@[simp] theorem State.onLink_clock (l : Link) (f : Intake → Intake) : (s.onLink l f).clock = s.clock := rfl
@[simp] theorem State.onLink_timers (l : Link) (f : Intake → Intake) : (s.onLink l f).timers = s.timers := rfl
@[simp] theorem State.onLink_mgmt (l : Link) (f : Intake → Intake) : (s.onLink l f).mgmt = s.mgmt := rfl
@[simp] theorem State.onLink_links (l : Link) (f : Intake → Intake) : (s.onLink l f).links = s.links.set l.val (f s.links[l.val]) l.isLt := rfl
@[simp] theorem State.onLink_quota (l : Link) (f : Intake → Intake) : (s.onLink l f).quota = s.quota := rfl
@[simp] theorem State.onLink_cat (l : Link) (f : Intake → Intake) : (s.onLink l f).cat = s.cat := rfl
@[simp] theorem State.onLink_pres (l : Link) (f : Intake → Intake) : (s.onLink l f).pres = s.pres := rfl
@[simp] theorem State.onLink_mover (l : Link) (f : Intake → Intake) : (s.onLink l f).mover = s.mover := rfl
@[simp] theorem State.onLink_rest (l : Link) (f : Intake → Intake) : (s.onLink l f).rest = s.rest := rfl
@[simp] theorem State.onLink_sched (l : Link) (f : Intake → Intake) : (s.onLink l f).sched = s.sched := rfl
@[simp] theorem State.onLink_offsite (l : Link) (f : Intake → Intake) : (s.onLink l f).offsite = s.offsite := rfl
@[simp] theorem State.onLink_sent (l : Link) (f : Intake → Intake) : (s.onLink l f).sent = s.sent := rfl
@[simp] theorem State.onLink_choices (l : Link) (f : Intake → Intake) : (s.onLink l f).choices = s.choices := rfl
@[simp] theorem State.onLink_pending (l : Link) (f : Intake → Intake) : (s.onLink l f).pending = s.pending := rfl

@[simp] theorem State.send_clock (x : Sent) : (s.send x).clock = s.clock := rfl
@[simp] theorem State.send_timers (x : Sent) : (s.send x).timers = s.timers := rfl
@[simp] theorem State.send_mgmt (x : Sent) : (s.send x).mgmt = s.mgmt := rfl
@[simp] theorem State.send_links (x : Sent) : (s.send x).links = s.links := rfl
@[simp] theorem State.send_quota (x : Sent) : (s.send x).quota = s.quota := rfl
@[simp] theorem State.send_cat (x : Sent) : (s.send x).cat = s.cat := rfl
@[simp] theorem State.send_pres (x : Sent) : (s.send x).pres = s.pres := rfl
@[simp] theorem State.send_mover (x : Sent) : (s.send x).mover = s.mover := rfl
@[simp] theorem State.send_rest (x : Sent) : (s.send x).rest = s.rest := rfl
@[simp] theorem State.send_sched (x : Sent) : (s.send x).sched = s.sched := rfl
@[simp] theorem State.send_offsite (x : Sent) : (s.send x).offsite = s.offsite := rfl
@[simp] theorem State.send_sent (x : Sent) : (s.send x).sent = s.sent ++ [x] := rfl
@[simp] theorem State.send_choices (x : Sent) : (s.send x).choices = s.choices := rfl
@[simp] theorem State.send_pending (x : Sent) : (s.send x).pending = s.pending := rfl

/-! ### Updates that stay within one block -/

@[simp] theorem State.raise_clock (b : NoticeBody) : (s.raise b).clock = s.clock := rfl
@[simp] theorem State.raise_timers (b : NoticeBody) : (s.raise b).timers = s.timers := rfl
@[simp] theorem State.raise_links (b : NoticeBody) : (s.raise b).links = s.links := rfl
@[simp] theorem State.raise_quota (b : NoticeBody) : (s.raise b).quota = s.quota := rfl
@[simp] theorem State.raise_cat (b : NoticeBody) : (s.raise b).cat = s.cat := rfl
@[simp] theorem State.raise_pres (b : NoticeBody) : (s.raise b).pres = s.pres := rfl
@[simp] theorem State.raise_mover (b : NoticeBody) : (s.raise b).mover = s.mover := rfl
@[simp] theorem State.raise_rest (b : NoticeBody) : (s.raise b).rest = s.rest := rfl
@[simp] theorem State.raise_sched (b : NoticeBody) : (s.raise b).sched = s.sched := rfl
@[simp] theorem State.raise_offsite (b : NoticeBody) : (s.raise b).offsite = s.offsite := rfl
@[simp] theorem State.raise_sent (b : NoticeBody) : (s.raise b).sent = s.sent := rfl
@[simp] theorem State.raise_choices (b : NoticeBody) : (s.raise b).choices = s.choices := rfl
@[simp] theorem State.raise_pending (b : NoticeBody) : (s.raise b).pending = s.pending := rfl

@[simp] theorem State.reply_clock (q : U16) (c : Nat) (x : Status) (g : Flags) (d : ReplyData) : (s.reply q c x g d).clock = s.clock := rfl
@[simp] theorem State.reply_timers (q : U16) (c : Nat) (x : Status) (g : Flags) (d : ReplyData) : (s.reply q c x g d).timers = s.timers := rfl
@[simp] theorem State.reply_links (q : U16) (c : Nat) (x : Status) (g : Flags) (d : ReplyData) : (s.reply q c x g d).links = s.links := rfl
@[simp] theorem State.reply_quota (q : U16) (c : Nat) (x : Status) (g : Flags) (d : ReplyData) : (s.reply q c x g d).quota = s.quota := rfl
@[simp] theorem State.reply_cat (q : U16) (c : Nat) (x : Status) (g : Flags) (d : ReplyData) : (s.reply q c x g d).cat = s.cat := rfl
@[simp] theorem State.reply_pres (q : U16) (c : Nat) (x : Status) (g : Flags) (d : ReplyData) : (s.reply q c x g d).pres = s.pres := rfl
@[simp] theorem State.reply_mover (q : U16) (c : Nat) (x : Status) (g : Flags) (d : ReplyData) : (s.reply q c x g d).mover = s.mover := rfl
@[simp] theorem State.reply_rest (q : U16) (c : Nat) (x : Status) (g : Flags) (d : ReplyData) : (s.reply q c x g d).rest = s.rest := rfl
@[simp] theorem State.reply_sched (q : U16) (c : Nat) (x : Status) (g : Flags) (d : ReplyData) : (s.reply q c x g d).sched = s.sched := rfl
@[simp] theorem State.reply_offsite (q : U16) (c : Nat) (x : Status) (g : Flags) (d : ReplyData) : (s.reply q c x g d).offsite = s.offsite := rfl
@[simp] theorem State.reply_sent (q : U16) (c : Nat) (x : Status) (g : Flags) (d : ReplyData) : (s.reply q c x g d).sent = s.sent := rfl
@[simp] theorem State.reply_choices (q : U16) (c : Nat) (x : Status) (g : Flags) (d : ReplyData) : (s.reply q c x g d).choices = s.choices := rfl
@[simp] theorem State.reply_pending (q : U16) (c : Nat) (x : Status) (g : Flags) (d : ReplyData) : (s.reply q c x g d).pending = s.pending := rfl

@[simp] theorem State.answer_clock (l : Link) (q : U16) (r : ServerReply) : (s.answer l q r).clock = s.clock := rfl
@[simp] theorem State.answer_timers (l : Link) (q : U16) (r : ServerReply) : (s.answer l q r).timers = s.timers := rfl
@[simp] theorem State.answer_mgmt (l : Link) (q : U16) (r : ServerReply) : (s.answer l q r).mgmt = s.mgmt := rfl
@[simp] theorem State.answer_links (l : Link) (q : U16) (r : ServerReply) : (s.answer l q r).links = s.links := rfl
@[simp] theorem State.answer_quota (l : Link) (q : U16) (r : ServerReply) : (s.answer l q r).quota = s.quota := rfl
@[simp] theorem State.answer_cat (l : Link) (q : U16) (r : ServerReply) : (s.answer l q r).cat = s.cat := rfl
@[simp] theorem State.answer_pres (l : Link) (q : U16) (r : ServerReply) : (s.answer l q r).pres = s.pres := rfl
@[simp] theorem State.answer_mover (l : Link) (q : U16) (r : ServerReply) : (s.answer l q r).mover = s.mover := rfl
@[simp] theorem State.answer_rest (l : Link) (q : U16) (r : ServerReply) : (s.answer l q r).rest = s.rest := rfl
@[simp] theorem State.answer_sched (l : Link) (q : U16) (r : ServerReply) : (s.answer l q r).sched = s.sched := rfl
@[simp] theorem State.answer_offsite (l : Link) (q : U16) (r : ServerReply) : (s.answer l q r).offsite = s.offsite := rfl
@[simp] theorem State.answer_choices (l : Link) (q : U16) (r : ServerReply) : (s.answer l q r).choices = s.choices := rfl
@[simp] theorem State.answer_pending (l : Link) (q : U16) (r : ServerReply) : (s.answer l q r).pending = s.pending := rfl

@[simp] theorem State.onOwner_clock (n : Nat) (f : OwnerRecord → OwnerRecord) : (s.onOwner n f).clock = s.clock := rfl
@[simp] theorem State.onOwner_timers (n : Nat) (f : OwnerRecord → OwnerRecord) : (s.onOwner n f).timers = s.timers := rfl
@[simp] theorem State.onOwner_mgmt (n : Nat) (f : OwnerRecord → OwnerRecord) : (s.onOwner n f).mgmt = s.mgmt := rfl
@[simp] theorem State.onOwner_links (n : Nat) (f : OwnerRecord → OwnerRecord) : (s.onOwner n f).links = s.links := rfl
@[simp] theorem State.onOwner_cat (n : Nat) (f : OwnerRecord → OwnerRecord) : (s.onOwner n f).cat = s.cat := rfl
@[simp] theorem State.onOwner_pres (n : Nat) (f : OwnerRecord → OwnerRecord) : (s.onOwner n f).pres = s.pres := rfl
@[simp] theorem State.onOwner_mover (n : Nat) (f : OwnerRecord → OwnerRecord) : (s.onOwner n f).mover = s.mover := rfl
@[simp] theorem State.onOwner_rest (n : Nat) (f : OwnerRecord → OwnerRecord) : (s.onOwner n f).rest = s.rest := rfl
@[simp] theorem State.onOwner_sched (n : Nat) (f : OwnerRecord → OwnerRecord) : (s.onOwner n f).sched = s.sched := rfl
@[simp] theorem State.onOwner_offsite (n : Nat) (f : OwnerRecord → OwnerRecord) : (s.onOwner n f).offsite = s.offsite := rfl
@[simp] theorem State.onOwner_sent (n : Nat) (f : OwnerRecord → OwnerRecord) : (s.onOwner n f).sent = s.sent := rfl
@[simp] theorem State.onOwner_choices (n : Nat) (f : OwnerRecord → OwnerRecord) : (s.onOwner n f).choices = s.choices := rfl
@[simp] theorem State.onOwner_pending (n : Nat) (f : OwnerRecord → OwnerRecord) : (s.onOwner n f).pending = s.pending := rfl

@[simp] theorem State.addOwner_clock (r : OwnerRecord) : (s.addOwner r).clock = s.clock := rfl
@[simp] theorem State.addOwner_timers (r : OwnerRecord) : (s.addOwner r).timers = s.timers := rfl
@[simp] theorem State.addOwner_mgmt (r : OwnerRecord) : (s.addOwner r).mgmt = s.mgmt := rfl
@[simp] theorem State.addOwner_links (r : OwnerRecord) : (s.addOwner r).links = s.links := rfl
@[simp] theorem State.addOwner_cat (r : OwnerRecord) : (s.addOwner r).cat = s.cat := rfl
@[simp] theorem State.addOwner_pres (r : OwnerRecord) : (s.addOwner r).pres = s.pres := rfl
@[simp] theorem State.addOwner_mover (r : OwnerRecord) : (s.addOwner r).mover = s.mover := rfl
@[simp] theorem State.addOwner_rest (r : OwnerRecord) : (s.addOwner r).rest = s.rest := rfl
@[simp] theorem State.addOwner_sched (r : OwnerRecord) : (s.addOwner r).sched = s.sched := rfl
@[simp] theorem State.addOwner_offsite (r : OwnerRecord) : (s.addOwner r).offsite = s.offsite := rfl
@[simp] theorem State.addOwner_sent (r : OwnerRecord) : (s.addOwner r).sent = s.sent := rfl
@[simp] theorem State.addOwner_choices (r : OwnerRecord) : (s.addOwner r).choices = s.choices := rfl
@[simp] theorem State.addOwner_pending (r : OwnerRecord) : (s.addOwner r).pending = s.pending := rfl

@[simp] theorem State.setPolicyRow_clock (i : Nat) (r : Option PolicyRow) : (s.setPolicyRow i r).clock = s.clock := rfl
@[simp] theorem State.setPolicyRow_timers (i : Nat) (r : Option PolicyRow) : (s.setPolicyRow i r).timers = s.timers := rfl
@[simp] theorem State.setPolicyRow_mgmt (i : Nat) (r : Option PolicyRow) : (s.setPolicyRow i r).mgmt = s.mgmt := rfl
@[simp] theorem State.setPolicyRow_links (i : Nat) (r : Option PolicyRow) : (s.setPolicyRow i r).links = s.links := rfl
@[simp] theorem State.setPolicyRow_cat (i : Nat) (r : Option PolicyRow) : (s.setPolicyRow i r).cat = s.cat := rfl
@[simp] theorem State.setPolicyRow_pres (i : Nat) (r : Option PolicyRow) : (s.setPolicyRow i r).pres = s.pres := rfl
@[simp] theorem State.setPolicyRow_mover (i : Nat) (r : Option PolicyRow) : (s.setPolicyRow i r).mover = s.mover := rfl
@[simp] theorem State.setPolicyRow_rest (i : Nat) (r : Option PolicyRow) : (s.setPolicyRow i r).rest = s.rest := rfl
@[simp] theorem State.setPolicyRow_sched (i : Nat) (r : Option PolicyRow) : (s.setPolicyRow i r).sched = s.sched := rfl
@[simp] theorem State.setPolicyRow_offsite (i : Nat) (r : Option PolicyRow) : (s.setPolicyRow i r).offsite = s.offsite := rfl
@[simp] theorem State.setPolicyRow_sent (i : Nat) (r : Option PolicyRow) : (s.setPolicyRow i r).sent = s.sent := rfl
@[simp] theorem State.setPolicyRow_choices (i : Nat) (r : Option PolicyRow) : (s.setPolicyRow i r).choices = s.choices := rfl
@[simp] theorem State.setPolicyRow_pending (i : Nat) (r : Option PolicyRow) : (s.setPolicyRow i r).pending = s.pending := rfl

—————

PROBLEM REQUIREMENTS:
The required output is every line above from the one with "x).quota = s.quota := rfl" down to the one with "b).pending = s.pending := rfl", restated word for word, ends included.

TASK ANSWER:
@[simp] theorem State.send_quota (x : Sent) : (s.send x).quota = s.quota := rfl
@[simp] theorem State.send_cat (x : Sent) : (s.send x).cat = s.cat := rfl
@[simp] theorem State.send_pres (x : Sent) : (s.send x).pres = s.pres := rfl
@[simp] theorem State.send_mover (x : Sent) : (s.send x).mover = s.mover := rfl
@[simp] theorem State.send_rest (x : Sent) : (s.send x).rest = s.rest := rfl
@[simp] theorem State.send_sched (x : Sent) : (s.send x).sched = s.sched := rfl
@[simp] theorem State.send_offsite (x : Sent) : (s.send x).offsite = s.offsite := rfl
@[simp] theorem State.send_sent (x : Sent) : (s.send x).sent = s.sent ++ [x] := rfl
@[simp] theorem State.send_choices (x : Sent) : (s.send x).choices = s.choices := rfl
@[simp] theorem State.send_pending (x : Sent) : (s.send x).pending = s.pending := rfl

/-! ### Updates that stay within one block -/

@[simp] theorem State.raise_clock (b : NoticeBody) : (s.raise b).clock = s.clock := rfl
@[simp] theorem State.raise_timers (b : NoticeBody) : (s.raise b).timers = s.timers := rfl
@[simp] theorem State.raise_links (b : NoticeBody) : (s.raise b).links = s.links := rfl
@[simp] theorem State.raise_quota (b : NoticeBody) : (s.raise b).quota = s.quota := rfl
@[simp] theorem State.raise_cat (b : NoticeBody) : (s.raise b).cat = s.cat := rfl
@[simp] theorem State.raise_pres (b : NoticeBody) : (s.raise b).pres = s.pres := rfl
@[simp] theorem State.raise_mover (b : NoticeBody) : (s.raise b).mover = s.mover := rfl
@[simp] theorem State.raise_rest (b : NoticeBody) : (s.raise b).rest = s.rest := rfl
@[simp] theorem State.raise_sched (b : NoticeBody) : (s.raise b).sched = s.sched := rfl
@[simp] theorem State.raise_offsite (b : NoticeBody) : (s.raise b).offsite = s.offsite := rfl
@[simp] theorem State.raise_sent (b : NoticeBody) : (s.raise b).sent = s.sent := rfl
@[simp] theorem State.raise_choices (b : NoticeBody) : (s.raise b).choices = s.choices := rfl
@[simp] theorem State.raise_pending (b : NoticeBody) : (s.raise b).pending = s.pending := rfl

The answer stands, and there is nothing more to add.